You watched your father’s reaction with bitter disbelief. For the first time in your life, your silver-tongued father, the man that had landed you this fate, floundered for words.
Fine. If this was the hand dealt to you, so be it. But you were going to do this your way.
“Your Majesties,” At the sound of your sweet voice, Geta’s gaze affixed itself to your face.
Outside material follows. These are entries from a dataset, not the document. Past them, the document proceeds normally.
-- ==== Sys2Proof/Machine/Encoding.lean ====
section
/-!
DEFINITION. The encoding table of the thread instructions (03 R77, R79-R92): for each row its OP, FN, form, operand classes, minimum
mode, and the rules of its modifier byte, immediate and hints. The decoder, the encoder, well-formedness and the class and
mode checks of an issue all read this one table.
-/
namespace Sys2Proof

/-- The forms of the upper part of a word (03 R77). -/
inductive Form where
  | r3 | r4 | i32 | i48 | br | eng
  deriving DecidableEq, Repr

/-- The class of one operand field (03 R81): unused, d, c, v or p; a d source whose scalar register must be even (`es`), a vector
register that must be even (`ev`); and fields whose use a modifier decides: `dq` is v when M[7] = 1 and unused otherwise
(05 R138), `wc` and `wd` are c and d when M[0] = 0 and unused otherwise (06 R160), `wk` is c when M[0] = 0 and d otherwise
(08 R243). -/
inductive Cls where
  | no | d | c | v | p | es | ev | dq | wc | wd | wk
  deriving DecidableEq, Repr

/-- What a function defines of its modifier byte (03 R88, R89; each function's own description). -/
inductive MRule where
  | zero
  | is (n : Nat)
  /-- Only the bits of the mask may be set. -/
  | bits (mask : Nat)
  /-- Ordering, plain or this one ORD value (03 R88). -/
  | ord (o : Nat)
  | ordAny | fence | fpu | fpuCmp | fpuCvt | vecCmp | bcast | red | scan | vecCvt | blk | dq | cpMx | acc | tlb
  deriving DecidableEq, Repr

/-- What a function defines of its immediate or descriptor (03 R77, R79, R92). -/
inductive IRule where
  | zero
  | any
  /-- Bits `n` and up are reserved. -/
  | below (n : Nat)
  /-- `ctl.loop`: off32 is at least 1 (04 R115). -/
  | loop
  /-- A strided access: [31:30] reserved, [29:28] not 3 (06 R151). -/
  | stride
  /-- The descriptor fields in use: MREG, TILE, completion (CSEL, BOBJ, CTAG). -/
  | desc (mreg tile compl : Bool)
  | bobj
  | csr
  deriving DecidableEq, Repr

/-- The hints a function accepts (03 R87). -/
inductive HRule where
  | none | e | cp | cpN
  deriving DecidableEq, Repr

/-- One row of the encoding table. -/
structure Row where
  op : Nat
  fn : Nat
  form : Form
  d : Cls
  a : Cls
  b : Cls
  c : Cls
  mode : Nat
  m : MRule
  imm : IRule
  hint : HRule
  deriving DecidableEq, Repr
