-- ==== Sys2Proof/Machine/Replay.lean ====
section
/-!
DEFINITION. The ephemeris (23 R465-R467): the records that a partition's choices write, and what a replay prescribes.
-/
namespace Sys2Proof.Machine

/-- Record kinds (23 R466). -/
def ephLand : Nat := 1
def ephValue : Nat := 2
def ephCommit : Nat := 3
def ephSeed : Nat := 4
def ephBindLo : Nat := 5
def ephBindHi : Nat := 6
def ephDone : Nat := 7
def ephTimer : Nat := 8

def ephWord (kind c i retired : Nat) (data : W64) : W128 :=
  BitVec.ofNat 128 (kind + c % 1024 * 2 ^ 10 + i % 16 * 2 ^ 20 + retired % 2 ^ 40 * 2 ^ 24 + data.toNat * 2 ^ 64)
/-- The function whose tenant runs in a partition: its region is that tenant's (20 R410). -/
def State.running (s : State) (p : Nat) : Nat :=
  if partSlice s.layout.active p && (s.part p).tenant then partVf1 s.layout.active p else partVf0 s.layout.active p
/-- The key of record `n` of a partition's region. -/
def Part.ephKey (x : Part) (n : Nat) : Nat := keyHbm + x.ephBase.toNat + 16 * (n % max 1 x.ephCap.toNat)
/-- Held full/empty operations on the words of a write look at them again (06 R153). -/
def State.feAgain (s : State) (key n : Nat) : State :=
  (s.feHeld.filter fun id => (s.reqs.look id).any fun r => key / 8 ≤ r.key / 8 && r.key / 8 ≤ (key + n - 1) / 8).foldl
    (fun s id => s.dueNow (.feRetry id)) s
/-- Write the next record of a recording; a capacity of 0 keeps none. -/
def State.ephPut (s : State) (p kind c i : Nat) (data : W64) : State :=
  let x := s.part p
  let pos := x.ephPos.toNat
  let cap := x.ephCap.toNat
  let w := ephWord kind c i (s.th c i).retired.toNat data
  let key := x.ephKey pos
  let s := if cap = 0 then s else s.ownWrite (s.running p) key 16 (.store 16 (w.setWidth 512) false) fun s => (s.rawWrite none key 16 w.toNat).feAgain key 16
  s.setPart p { s.part p with ephPos := x.ephPos + 1, ephCount := pos + 1, ephWrap := x.ephWrap || cap ≤ pos }
/-- The record of number `n` as the region holds it. -/
def State.ephAt (s : State) (p n : Nat) : W128 :=
  BitVec.ofNat 128 (readNat s.mem ((s.part p).ephKey n) 16)
/-- The next record of a kind and cell that a replay has not consumed. -/
def State.ephNext (s : State) (p kind c : Nat) : Option (Nat × W128) :=
  let x := s.part p
  ((List.range x.ephCount).find? fun n =>
    !x.ephUsed.contains n && bits (s.ephAt p n) 0 8 = kind && bits (s.ephAt p n) 10 10 = c).map fun n => (n, s.ephAt p n)
/-- Whether a choice may be made now: outside replay always, in replay when it stands next. -/
def State.ephOk (s : State) (p kind c i : Nat) (data : W64) : Bool :=
  (s.part p).ephMode ≠ 2 || match s.ephNext p kind c with
    | some (_, w) => bits w 20 4 = i && bits w 64 64 = data.toNat
    | none => false
/-- Stop a replay: its partition's threads are saved as they can be, and the physical function is told. -/
def State.ephStop (s : State) (p : Nat) : State :=
  let x := s.part p
  let all := (s.allSlots.filter fun (c, _, y) => inPart p c && (y.state = .ready || y.state = .parked)).map fun (c, i, y) => (c, i, y.bind.map Bind.group)
  (s.setPart p { x with ephDiv := true, ephMode := 0, preempts := x.preempts ++ all }).raise 0 0
/-- Consume a record, which the device reads; the last one ends the replay. -/
def State.ephTake (s : State) (p n : Nat) : State :=
  let x := s.part p
  let s := s.access (some (s.running p)) (x.ephKey n) 16 false
  let pos := x.ephPos + 1
  s.setPart p { x with ephPos := pos, ephUsed := x.ephUsed ++ [n], ephWait := s.cycle,
                       ephMode := if x.ephCount ≤ pos.toNat then 0 else x.ephMode }
/-- A choice has been made: recorded, or held against its record. An understudy makes no records. -/
def State.note (s : State) (p kind c i : Nat) (data : W64) : State :=
  if (s.th c i).pair = 2 then s
  else match (s.part p).ephMode.toNat with
  | 1 => s.ephPut p kind c i data
  | 2 =>
    match s.ephNext p kind c with
    | some (n, w) => if bits w 20 4 = i && bits w 64 64 = data.toNat then s.ephTake p n else s.ephStop p
    | none => s.ephStop p
  | _ => s
/-- A choice of a thread, by its slot. -/
def State.noteTh (s : State) (kind c i : Nat) (data : W64) : State := s.note (s.partOf c i) kind c i data
/-- The value that a request returns to its thread, which the ephemeris records (23 R466). -/
def Req.recorded (r : Req) : Option W64 :=
  let v := (r.done.getD 0).toNat
  if r.posted || r.dead || r.poisoned || r.done.isNone then none
  else match r.op with
    | .lr n _ | .amo _ n _ _ _ => some (extend n true v)
    | .sc .. | .fe .. => some (BitVec.ofNat 64 v)
    | _ => none
/-- The partition of the thread that made a request; its function's when the thread is away. -/
def State.reqPart (s : State) (r : Req) : Nat :=
  if (s.slot r.cell r.slot).state = .empty then fnPart s.layout.active r.fn else s.partOf r.cell r.slot
/-- Whether a value may be returned for a request now: in a replay, when it stands next. -/
def State.valueOk (s : State) (r : Req) (v : W64) : Bool :=
  (s.th r.cell r.slot).pair = 2 || s.ephOk (s.reqPart r) ephValue r.cell r.slot v
/-- Note the value that a performing returns, in the order of the performings. -/
def State.noteValue (s : State) (id : Nat) : State :=
  match s.reqs.look id with
  | some r => match r.recorded with
    | some v => s.note (s.reqPart r) ephValue r.cell r.slot v
    | none => s
  | none => s
/-- Whether what a performing has made of request `id` may be returned now. -/
def State.mayReturn (s : State) (id : Nat) : Bool :=
  match s.reqs.look id with
  | some r => match r.recorded with
    | some v => s.valueOk r v
    | none => true
  | none => true
/-- Whether the timer interrupt of a thread is takeable: pending, or in a replay at the recorded count (01 R38, 23 R467). -/
def State.timerTakes (s : State) (c i : Nat) : Bool :=
  let t := s.th c i
  if (s.part (s.partOf c i)).ephMode = 2 then
    !t.hnd && !t.pktOpen && match s.ephNext (s.partOf c i) ephTimer c with
      | some (_, w) => bits w 20 4 = i && bits w 24 40 = t.retired.toNat % 2 ^ 40
      | none => false
  else t.timerReady

end Sys2Proof.Machine
end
Instantly, he was beguiled. “If I may…”
With the slow incline of his head, you were permitted to speak.
“I know little of war,” you feigned ignorance. “But I do know that defying the odds to bring glory to Rome is no small feat.” Preening at your praise, Geta leaned forward in his seat, a silent encouragement for you to continue. “Rome and her citizens are fortunate to be led by you, Imperators, and I am grateful to be in the presence of such wise rulers.”
His mouth spread into a self-satisfied smirk. “I bask in your praises, my lady. It pleases me to see that someone in your family has a semblance of loyalty to the powers above them” A pointed look was shot at your father. “You see, all those that oppose their Emperors,” His venomous gaze roved over the group of Senators shifting uneasily as they watched this ordeal. “Will soon learn that there is only one way for a man to wield power.” He held up his index finger for emphasis and paused for suspense. “War.”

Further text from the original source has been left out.